===== Records for this exercise
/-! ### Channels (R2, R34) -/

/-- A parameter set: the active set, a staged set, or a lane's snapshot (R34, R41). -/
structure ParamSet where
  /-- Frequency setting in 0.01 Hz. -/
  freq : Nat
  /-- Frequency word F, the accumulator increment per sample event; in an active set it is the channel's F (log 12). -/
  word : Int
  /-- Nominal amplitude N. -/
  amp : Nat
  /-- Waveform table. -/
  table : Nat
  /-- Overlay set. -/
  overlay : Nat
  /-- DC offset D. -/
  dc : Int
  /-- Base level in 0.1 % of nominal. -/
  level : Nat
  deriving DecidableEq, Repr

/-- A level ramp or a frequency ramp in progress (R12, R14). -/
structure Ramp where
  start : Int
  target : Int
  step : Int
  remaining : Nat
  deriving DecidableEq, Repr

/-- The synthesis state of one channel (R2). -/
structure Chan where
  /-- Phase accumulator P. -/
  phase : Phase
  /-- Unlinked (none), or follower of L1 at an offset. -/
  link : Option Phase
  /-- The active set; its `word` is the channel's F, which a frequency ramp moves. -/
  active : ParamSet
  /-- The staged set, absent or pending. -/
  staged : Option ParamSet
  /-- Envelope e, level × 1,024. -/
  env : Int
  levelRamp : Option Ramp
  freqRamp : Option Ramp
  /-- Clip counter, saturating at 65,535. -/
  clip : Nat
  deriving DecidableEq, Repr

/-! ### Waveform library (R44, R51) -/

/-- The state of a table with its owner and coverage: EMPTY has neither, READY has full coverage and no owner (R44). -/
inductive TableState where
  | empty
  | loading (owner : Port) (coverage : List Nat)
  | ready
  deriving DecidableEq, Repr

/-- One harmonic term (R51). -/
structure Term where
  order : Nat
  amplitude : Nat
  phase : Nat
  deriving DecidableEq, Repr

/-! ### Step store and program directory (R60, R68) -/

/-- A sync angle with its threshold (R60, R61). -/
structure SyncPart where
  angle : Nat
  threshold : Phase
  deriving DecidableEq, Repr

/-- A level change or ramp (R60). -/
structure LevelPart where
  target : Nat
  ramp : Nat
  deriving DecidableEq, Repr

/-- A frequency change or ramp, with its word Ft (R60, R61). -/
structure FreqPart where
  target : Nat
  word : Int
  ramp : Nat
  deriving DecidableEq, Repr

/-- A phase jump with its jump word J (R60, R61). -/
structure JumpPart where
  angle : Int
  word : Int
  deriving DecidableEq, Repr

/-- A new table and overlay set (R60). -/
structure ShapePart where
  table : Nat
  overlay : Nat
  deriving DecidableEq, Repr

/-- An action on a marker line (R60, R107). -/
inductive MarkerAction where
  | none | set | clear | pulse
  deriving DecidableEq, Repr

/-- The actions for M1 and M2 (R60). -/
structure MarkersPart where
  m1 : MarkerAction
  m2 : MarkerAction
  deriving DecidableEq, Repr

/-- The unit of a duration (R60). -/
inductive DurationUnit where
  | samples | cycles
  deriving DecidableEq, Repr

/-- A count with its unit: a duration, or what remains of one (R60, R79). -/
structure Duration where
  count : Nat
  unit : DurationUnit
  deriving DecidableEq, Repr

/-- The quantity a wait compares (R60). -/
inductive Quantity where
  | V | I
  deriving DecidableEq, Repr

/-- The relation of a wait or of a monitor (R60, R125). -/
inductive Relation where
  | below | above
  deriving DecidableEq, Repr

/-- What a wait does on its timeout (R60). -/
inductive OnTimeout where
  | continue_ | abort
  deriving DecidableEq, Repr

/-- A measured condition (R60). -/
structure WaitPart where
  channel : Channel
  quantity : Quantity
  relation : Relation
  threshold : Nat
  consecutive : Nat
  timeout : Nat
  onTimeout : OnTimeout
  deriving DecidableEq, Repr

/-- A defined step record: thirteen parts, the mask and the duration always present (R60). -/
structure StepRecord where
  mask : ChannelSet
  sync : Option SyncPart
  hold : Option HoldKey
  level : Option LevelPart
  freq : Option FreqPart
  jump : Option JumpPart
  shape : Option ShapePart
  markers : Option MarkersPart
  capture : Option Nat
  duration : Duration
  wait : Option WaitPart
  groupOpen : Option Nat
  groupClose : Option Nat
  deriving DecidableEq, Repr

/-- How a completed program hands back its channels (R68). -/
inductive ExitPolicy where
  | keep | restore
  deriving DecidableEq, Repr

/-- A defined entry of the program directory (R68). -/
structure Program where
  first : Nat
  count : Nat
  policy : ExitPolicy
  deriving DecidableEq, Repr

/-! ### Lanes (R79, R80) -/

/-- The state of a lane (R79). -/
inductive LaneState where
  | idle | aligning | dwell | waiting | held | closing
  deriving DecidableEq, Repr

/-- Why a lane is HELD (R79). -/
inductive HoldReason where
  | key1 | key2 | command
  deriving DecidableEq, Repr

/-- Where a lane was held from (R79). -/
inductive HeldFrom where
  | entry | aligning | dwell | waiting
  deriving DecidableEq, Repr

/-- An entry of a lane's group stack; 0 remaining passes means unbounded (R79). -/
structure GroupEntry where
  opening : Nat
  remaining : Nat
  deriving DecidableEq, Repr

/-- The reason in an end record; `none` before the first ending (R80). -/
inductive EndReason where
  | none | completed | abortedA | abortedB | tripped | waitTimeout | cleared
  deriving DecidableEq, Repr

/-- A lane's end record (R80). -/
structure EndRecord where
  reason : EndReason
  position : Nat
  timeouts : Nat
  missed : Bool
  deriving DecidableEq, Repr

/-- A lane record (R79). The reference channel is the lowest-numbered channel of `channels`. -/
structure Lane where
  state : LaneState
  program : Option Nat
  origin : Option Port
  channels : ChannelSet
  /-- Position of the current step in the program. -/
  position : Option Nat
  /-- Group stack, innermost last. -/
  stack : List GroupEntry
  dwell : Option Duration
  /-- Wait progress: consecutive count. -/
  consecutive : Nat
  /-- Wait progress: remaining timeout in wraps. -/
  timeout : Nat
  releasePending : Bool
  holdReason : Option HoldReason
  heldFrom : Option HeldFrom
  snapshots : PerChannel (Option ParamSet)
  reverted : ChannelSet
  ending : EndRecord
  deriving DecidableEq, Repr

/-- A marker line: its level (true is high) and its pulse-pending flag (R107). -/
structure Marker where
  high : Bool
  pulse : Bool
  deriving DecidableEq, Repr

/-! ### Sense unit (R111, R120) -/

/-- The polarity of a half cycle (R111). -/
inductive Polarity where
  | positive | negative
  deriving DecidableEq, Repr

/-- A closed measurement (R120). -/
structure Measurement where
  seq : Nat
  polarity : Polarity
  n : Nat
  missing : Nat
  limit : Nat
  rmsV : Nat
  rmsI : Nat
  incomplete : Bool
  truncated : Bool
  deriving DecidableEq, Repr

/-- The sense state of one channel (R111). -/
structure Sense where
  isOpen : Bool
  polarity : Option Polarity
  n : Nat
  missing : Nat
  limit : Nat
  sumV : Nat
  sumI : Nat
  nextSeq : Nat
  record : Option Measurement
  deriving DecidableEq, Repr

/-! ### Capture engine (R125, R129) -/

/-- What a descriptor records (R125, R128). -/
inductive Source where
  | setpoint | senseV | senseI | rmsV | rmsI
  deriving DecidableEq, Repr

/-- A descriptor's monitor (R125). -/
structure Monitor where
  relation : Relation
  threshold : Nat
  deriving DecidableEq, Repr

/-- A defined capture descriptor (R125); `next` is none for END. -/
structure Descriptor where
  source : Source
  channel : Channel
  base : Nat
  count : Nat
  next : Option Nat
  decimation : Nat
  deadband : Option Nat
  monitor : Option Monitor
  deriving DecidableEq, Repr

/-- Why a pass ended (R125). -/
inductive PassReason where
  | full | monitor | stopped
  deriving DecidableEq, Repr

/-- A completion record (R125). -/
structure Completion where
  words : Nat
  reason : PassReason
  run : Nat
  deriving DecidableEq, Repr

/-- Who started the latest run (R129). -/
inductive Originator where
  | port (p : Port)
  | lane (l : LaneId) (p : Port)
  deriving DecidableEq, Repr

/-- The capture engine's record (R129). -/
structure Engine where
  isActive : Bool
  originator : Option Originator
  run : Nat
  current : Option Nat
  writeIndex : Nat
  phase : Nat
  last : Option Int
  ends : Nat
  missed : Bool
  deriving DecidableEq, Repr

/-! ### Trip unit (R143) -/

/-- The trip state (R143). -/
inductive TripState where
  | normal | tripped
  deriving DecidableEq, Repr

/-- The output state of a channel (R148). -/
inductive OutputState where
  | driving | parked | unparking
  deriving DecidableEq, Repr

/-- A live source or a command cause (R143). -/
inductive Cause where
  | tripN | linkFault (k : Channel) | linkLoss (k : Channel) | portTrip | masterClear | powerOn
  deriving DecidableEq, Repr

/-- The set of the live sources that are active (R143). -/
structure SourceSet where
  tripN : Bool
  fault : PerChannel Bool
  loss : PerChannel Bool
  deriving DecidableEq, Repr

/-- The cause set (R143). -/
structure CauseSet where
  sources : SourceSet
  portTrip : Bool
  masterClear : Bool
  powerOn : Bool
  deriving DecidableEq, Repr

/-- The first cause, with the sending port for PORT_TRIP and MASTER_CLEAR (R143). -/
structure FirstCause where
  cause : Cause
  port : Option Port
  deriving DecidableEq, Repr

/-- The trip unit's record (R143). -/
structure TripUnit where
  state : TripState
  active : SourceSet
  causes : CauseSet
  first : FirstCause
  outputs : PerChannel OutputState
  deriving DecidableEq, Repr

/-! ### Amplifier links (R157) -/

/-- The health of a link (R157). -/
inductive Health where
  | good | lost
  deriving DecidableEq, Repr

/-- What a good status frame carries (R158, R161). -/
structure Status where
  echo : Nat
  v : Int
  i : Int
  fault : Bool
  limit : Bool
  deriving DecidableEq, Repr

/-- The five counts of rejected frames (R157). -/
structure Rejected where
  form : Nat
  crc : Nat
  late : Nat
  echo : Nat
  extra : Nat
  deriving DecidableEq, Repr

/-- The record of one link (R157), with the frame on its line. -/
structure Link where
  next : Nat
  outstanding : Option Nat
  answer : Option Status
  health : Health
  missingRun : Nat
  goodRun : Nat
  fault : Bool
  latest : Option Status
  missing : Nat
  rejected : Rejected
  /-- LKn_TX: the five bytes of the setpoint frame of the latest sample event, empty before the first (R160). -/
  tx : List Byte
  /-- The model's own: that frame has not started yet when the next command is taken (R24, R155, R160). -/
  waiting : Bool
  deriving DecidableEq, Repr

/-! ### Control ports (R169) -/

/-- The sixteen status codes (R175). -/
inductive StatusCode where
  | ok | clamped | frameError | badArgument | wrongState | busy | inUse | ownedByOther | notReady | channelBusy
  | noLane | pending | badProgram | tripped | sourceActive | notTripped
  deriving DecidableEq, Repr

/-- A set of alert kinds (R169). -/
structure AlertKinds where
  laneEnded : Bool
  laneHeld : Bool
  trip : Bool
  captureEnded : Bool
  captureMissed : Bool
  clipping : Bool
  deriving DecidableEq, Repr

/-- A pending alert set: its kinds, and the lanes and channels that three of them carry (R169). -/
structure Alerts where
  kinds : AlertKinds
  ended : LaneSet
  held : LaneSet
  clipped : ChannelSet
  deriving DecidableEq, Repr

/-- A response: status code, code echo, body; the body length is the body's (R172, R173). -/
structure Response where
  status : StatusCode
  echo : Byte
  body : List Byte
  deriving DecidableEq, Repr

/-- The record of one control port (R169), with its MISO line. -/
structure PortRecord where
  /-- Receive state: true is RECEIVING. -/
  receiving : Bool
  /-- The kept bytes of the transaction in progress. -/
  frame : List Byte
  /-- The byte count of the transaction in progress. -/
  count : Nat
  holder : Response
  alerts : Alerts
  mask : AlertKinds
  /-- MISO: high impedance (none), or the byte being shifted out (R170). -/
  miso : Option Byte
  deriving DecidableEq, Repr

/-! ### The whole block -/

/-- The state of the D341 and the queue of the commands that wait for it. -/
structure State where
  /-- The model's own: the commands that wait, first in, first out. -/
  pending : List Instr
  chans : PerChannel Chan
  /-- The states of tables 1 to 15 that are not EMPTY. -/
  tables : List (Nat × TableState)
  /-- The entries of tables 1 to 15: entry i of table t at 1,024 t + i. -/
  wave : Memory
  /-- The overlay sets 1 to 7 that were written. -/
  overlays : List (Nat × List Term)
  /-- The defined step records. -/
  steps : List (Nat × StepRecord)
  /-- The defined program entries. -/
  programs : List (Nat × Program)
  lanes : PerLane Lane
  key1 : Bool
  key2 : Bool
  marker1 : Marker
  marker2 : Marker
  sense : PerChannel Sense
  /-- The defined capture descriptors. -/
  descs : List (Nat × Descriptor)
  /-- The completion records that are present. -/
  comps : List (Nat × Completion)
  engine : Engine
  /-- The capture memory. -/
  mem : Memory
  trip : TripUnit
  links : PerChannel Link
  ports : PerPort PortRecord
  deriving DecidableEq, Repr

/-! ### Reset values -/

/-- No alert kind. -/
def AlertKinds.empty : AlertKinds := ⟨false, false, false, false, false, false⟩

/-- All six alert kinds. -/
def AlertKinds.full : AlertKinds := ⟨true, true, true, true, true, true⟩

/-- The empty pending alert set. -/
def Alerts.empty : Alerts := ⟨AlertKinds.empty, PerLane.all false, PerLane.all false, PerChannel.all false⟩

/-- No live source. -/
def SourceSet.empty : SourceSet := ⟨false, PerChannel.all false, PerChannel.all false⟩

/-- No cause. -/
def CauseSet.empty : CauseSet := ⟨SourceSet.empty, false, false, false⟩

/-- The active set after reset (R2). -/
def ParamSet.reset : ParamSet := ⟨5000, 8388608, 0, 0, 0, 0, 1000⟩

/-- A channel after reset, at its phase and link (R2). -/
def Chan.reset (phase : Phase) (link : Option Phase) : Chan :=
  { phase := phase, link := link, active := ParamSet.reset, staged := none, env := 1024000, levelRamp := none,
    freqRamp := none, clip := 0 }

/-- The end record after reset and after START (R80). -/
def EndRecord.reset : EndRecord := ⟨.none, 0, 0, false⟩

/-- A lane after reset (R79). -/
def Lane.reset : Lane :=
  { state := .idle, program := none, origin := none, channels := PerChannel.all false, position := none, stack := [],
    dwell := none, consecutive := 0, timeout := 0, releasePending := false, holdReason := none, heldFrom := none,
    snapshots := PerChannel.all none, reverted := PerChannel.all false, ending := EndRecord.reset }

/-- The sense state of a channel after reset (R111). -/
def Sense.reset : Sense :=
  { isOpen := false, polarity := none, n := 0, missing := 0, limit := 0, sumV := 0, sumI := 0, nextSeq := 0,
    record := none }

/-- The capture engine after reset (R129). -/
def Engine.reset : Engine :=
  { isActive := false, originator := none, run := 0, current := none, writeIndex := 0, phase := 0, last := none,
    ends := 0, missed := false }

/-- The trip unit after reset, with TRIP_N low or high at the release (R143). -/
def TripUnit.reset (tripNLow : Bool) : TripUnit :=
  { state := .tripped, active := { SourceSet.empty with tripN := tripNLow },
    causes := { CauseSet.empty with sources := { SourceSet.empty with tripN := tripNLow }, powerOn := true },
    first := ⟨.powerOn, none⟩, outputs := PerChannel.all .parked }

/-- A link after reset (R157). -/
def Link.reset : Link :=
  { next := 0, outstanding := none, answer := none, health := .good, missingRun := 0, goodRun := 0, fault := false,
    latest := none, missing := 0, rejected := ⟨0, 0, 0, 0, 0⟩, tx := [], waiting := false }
==========
===== Records for this exercise
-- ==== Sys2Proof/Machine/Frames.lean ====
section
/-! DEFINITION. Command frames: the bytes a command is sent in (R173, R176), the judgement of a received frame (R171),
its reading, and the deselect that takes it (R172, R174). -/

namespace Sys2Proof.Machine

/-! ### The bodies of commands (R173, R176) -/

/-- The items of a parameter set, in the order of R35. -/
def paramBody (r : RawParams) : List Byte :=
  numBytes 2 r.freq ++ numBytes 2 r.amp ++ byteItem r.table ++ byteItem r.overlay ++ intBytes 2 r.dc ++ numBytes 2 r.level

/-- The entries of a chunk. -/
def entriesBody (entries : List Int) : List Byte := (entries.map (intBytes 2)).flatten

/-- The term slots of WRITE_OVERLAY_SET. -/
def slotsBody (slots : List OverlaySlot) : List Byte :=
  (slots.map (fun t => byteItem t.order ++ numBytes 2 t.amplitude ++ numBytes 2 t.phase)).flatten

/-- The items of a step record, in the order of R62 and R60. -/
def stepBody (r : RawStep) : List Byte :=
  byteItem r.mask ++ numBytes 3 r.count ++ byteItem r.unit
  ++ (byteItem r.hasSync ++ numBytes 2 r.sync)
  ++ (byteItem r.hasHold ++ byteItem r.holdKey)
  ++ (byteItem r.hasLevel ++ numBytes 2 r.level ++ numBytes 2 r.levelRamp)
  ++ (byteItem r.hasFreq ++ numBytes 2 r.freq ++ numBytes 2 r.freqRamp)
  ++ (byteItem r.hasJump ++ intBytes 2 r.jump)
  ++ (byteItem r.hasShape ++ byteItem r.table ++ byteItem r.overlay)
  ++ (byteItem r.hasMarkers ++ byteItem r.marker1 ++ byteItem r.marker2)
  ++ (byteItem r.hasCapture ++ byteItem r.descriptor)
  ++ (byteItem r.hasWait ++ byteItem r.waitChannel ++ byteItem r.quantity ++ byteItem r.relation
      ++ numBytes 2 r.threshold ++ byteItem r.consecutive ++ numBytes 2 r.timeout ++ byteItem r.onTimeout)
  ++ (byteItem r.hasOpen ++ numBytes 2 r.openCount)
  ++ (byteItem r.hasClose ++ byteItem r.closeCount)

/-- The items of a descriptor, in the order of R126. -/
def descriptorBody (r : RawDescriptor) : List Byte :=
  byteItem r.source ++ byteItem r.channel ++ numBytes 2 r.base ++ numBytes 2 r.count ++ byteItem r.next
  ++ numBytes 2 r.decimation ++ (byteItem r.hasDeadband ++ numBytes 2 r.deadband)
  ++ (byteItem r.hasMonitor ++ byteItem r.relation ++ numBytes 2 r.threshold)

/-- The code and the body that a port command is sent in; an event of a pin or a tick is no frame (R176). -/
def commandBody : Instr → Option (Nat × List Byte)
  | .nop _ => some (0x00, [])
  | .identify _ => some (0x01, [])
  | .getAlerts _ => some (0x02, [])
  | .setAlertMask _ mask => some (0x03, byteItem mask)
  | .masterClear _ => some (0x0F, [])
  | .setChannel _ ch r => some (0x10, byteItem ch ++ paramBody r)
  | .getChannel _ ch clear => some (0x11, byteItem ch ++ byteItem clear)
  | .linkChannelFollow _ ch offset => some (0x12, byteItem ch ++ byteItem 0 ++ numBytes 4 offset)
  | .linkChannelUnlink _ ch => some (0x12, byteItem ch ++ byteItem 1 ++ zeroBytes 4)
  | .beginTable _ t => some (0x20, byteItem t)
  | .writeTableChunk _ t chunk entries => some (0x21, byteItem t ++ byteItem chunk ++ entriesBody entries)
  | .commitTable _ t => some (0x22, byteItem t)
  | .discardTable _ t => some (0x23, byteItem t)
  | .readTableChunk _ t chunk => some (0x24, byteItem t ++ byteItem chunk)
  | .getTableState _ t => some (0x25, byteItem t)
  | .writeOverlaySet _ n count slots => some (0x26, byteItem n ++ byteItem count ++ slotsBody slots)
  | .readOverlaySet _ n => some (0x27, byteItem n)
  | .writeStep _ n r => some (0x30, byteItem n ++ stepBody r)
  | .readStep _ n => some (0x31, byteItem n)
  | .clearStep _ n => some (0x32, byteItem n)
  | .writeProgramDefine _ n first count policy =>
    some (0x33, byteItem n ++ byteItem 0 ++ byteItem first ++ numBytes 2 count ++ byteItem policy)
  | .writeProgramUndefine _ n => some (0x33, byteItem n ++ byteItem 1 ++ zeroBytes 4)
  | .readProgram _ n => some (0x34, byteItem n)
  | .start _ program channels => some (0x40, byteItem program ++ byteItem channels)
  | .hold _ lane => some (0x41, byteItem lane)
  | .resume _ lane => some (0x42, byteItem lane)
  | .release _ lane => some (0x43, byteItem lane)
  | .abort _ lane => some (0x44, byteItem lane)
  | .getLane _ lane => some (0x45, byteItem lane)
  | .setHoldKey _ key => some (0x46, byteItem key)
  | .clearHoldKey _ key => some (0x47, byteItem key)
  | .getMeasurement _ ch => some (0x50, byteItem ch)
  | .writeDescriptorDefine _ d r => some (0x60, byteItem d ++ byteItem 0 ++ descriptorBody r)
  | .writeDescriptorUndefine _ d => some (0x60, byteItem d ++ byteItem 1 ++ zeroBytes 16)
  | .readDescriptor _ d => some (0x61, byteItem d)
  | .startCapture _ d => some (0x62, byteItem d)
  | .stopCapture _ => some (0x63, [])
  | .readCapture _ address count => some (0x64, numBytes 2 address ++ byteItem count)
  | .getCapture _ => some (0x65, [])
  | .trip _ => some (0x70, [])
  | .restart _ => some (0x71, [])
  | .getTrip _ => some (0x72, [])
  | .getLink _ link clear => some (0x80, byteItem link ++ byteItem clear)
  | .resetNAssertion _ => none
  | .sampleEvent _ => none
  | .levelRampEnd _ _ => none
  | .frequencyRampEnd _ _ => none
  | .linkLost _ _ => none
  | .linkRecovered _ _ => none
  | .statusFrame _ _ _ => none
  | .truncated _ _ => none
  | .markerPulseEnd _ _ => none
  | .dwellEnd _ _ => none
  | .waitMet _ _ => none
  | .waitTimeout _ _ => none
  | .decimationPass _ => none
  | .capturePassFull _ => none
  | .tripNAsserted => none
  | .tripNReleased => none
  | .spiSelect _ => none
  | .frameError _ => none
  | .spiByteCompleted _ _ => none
==========
Required action ▸
From the listing above, work out the number of lines that contain "WaitPart" and give only that.

Output for this task ▸
2